Court records note that Brown is an enrolled member of the Cherokee Nation, making Veronica an 'Indian child,' and that the child's adoption would qualify as a 'breakup of the Indian family.'
Brown's attorneys also argued that the biological mother, Christina Maldonado, concealed her plans to put up their daughter for adoption and that she required her own approval for any calls or visits to her hospital room. Court records show that the Cherokee Nation initially denied Brown's membership, because someone involved with the adoption misspelled his name and provided an incorrect date of birth.
An attorney for the Capobiancos instead argued that Maldonado, who had been engaged to Brown, said he never spoke of his Native American heritage, never invited her to tribe events and never exposed her to Cherokee food or folklore. Brown testified that he would give up his rights to Veronica to Maldonado so long as he 'would not be responsible in any way for child support or anything else as far as the child's concerned,' court records show.

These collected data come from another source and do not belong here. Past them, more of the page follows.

-- ==== Sys2Proof/Config.lean ====
section
/-! DEFINITION. What an instance of the block fixes: the three build parameters (00_scope.md R7-R9, R11), their
legal ranges, and the platform's BLOCK_BASE (20_memory.md R83). The parameters stand in State (`State.build`), so every
statement about all states is about every build (notes/assumptions/5.md) at every place (notes/assumptions/9.md). -/

namespace Sys2Proof

/-- The build parameters reported by CFG (10_state.md R32), and the block's place in the system. -/
structure Build where
  /-- FRAC_BITS, written F in the rules (00_scope.md R7). -/
  fracBits : Nat
  /-- LOG2_MAXLEN (00_scope.md R8). -/
  log2MaxLen : Nat
  /-- LOG2_MATMAX (00_scope.md R9). -/
  log2MatMax : Nat
  /-- BLOCK_BASE, the block's base in the system address space: the platform's parameter, any value
  (20_memory.md R83). No register shows it. -/
  blockBase : Word
  deriving DecidableEq, Repr

/-- The default build: F = 8, MAXLEN = 32768, MATMAX = 65536 (00_scope.md R7-R9). DESIGN CHOICE, unsafe: the spec leaves
BLOCK_BASE to the platform and gives it no default; 0 stands here (notes/assumptions/9.md). -/
def Build.default : Build := { fracBits := 8, log2MaxLen := 15, log2MatMax := 16, blockBase := 0 }

/-- MAXLEN, the longest 1D plan (00_scope.md R8). -/
def Build.maxLen (b : Build) : Nat := 2 ^ b.log2MaxLen

/-- MATMAX, the largest element count of a 2D plan (00_scope.md R9). -/
def Build.matMax (b : Build) : Nat := 2 ^ b.log2MatMax

/-- The legal ranges of 00_scope.md R7, R8 and R9. -/
def Build.legal (b : Build) : Bool :=
  decide (1 ≤ b.fracBits) && decide (b.fracBits ≤ 16) &&
  decide (1 ≤ b.log2MaxLen) && decide (b.log2MaxLen ≤ 15) &&
  decide (2 ≤ b.log2MatMax) && decide (b.log2MatMax ≤ 22) && decide (b.log2MatMax ≤ 2 * b.log2MaxLen)

end Sys2Proof
end

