-- ==== Sys2Proof/Syntax.lean ====
section
/-! DEFINITION. The commands of the block as abstract syntax: one constructor per row of spec/opcode_table.json
(30_encoding.md R121). Commands carry no immediates; their operands are the latched operand registers (R117). -/

namespace Sys2Proof

/-- A command. The last constructor is the table's row for OPC 0xF and for every word that matches no other row
(46_control.md R291); it carries the word itself. -/
inductive Instr where
  | nop
  | planCreate (ctx : HostCtx)
  | planDestroy (ctx : HostCtx)
  | loadReal (ctx : HostCtx)
  | loadCplx (ctx : HostCtx)
  | run (ctx : HostCtx) (dir : Direction)
  | transform (ctx : HostCtx) (dir : Direction) (kind : InputKind)
  | result (ctx : HostCtx)
  | mag (ctx : HostCtx)
  | nmag (ctx : HostCtx)
  | isqrt
  | plan2dCreate
  | plan2dDestroy
  | transform2d (dir : Direction)
  | result2d
  | reserved (word : Word)
  deriving DecidableEq, Repr

end Sys2Proof
end

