-- ==== Sys2Proof/Machine/Dispatch.lean ====
section
/-! DEFINITION. One arm per command (46_control.md R297). -/

namespace Sys2Proof.Machine

open Sys2Proof

def exec (i : Instr) (s : State) : Host.Outcome State Fault Refusal :=
  match i with
  | .nop => Sys2Proof.Machine.execNop s
  | .planCreate ctx => Sys2Proof.Machine.execPlanCreate ctx s
  | .planDestroy ctx => Sys2Proof.Machine.execPlanDestroy ctx s
  | .loadReal ctx => Sys2Proof.Machine.execLoadReal ctx s
  | .loadCplx ctx => Sys2Proof.Machine.execLoadCplx ctx s
  | .run ctx dir => Sys2Proof.Machine.execRun ctx dir s
  | .transform ctx dir kind => Sys2Proof.Machine.execTransform ctx dir kind s
  | .result ctx => Sys2Proof.Machine.execResult ctx s
  | .mag ctx => Sys2Proof.Machine.execMag ctx s
  | .nmag ctx => Sys2Proof.Machine.execNmag ctx s
  | .isqrt => Sys2Proof.Machine.execIsqrt s
  | .plan2dCreate => Sys2Proof.Machine.execPlan2dCreate s
  | .plan2dDestroy => Sys2Proof.Machine.execPlan2dDestroy s
  | .transform2d dir => Sys2Proof.Machine.execTransform2d dir s
  | .result2d => Sys2Proof.Machine.execResult2d s
  | .reserved word => Sys2Proof.Machine.execReserved word s

end Sys2Proof.Machine
end

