-- ==== Sys2Proof/Safety.lean ====
section
/-! DEFINITION. What a sound state of the block is, in the spec's own invariants, what a safe step is, and the words in
which the statements speak of the data memories. -/

namespace Sys2Proof.Machine

open Sys2Proof

/-- The invariant of a plan context (10_state.md R51): a valid one holds a power of two up to MAXLEN and its logarithm,
an invalid one holds zeros. -/
def Plan.Sound (b : Build) (p : Plan) : Prop :=
  if p.valid then p.length.toNat = 2 ^ p.steps.toNat ∧ p.length.toNat ≤ b.maxLen
  else p.length = 0 ∧ p.steps = 0

/-- The invariant of the 2D plan (10_state.md R57). -/
def State.Sound2d (s : State) : Prop :=
  if s.v2d then s.planR.valid = true ∧ s.planC.valid = true ∧ s.planR.length.toNat * s.planC.length.toNat ≤ s.build.matMax
  else s.planR.valid = false ∧ s.planC.valid = false

/-- The invariant of the block, every part of it a sentence of the spec or the canonical form of the memory. -/
structure State.Sound (s : State) : Prop where
  /-- The build parameters are in their legal ranges (00_scope.md R7-R9). -/
  build : s.build.legal = true
  /-- Every context is sound (10_state.md R51). -/
  plans : ∀ c, (s.plan c).Sound s.build
  /-- The 2D plan is sound (10_state.md R57). -/
  plan2d : s.Sound2d
  /-- The memory is in canonical form. -/
  canonical : s.mem.wf = true
  /-- Every listed byte belongs to a data memory (20_memory.md R81, R105). -/
  mapped : ∀ cell ∈ s.mem, isDataByte s.build cell.1 = true
  /-- While a command is in flight DONE is 0 and ERR reads OK (10_state.md R36, R39). -/
  inFlight : s.busy = true → s.done = false ∧ s.err = .ok
  /-- LASTCMD is the word of the last accepted command, the one in L_CMD (10_state.md R45, R48). -/
  recorded : s.lastCmd = s.lCmd

/-- Element i of a context as its real and imaginary words (10_state.md R52). -/
def Memory.pair (m : Memory) (c : Ctx) (i : Nat) : Word × Word := (m.get (.re c) i, m.get (.im c) i)

/-- Byte address `a` belongs to one of the first n elements of a data memory (20_memory.md R81). -/
def Buf.HasByte (b : Buf) (n a : Nat) : Prop := b.addr 0 ≤ a ∧ a < b.addr n

/-- Byte address `a` belongs to one of the first n elements of a context's RE or IM. -/
def Ctx.HasByte (c : Ctx) (n a : Nat) : Prop := (Buf.re c).HasByte n a ∨ (Buf.im c).HasByte n a

/-- A step that stops with neither a fault nor a refusal. -/
def Completes (o : Host.Outcome State Fault Refusal) : Prop := ∃ s', o = .next s'

end Sys2Proof.Machine
end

Brown did not try to visit Veronica before he was deployed to Iraq with the Army, though he did visit another daughter, and he didn't try to meet his youngest child she was nearly 2 years old, according to court filings.
In November family court judge Deborah Ann Malphrus ordered that the Capobiancos turn over Veronica by Dec. 28. The couple appealed and bought some time with an emergency petition.
Friday the appellate court judge in Columbia also sided with Brown. The Capobiancos received word today that they must turn over their daughter at 5 p.m.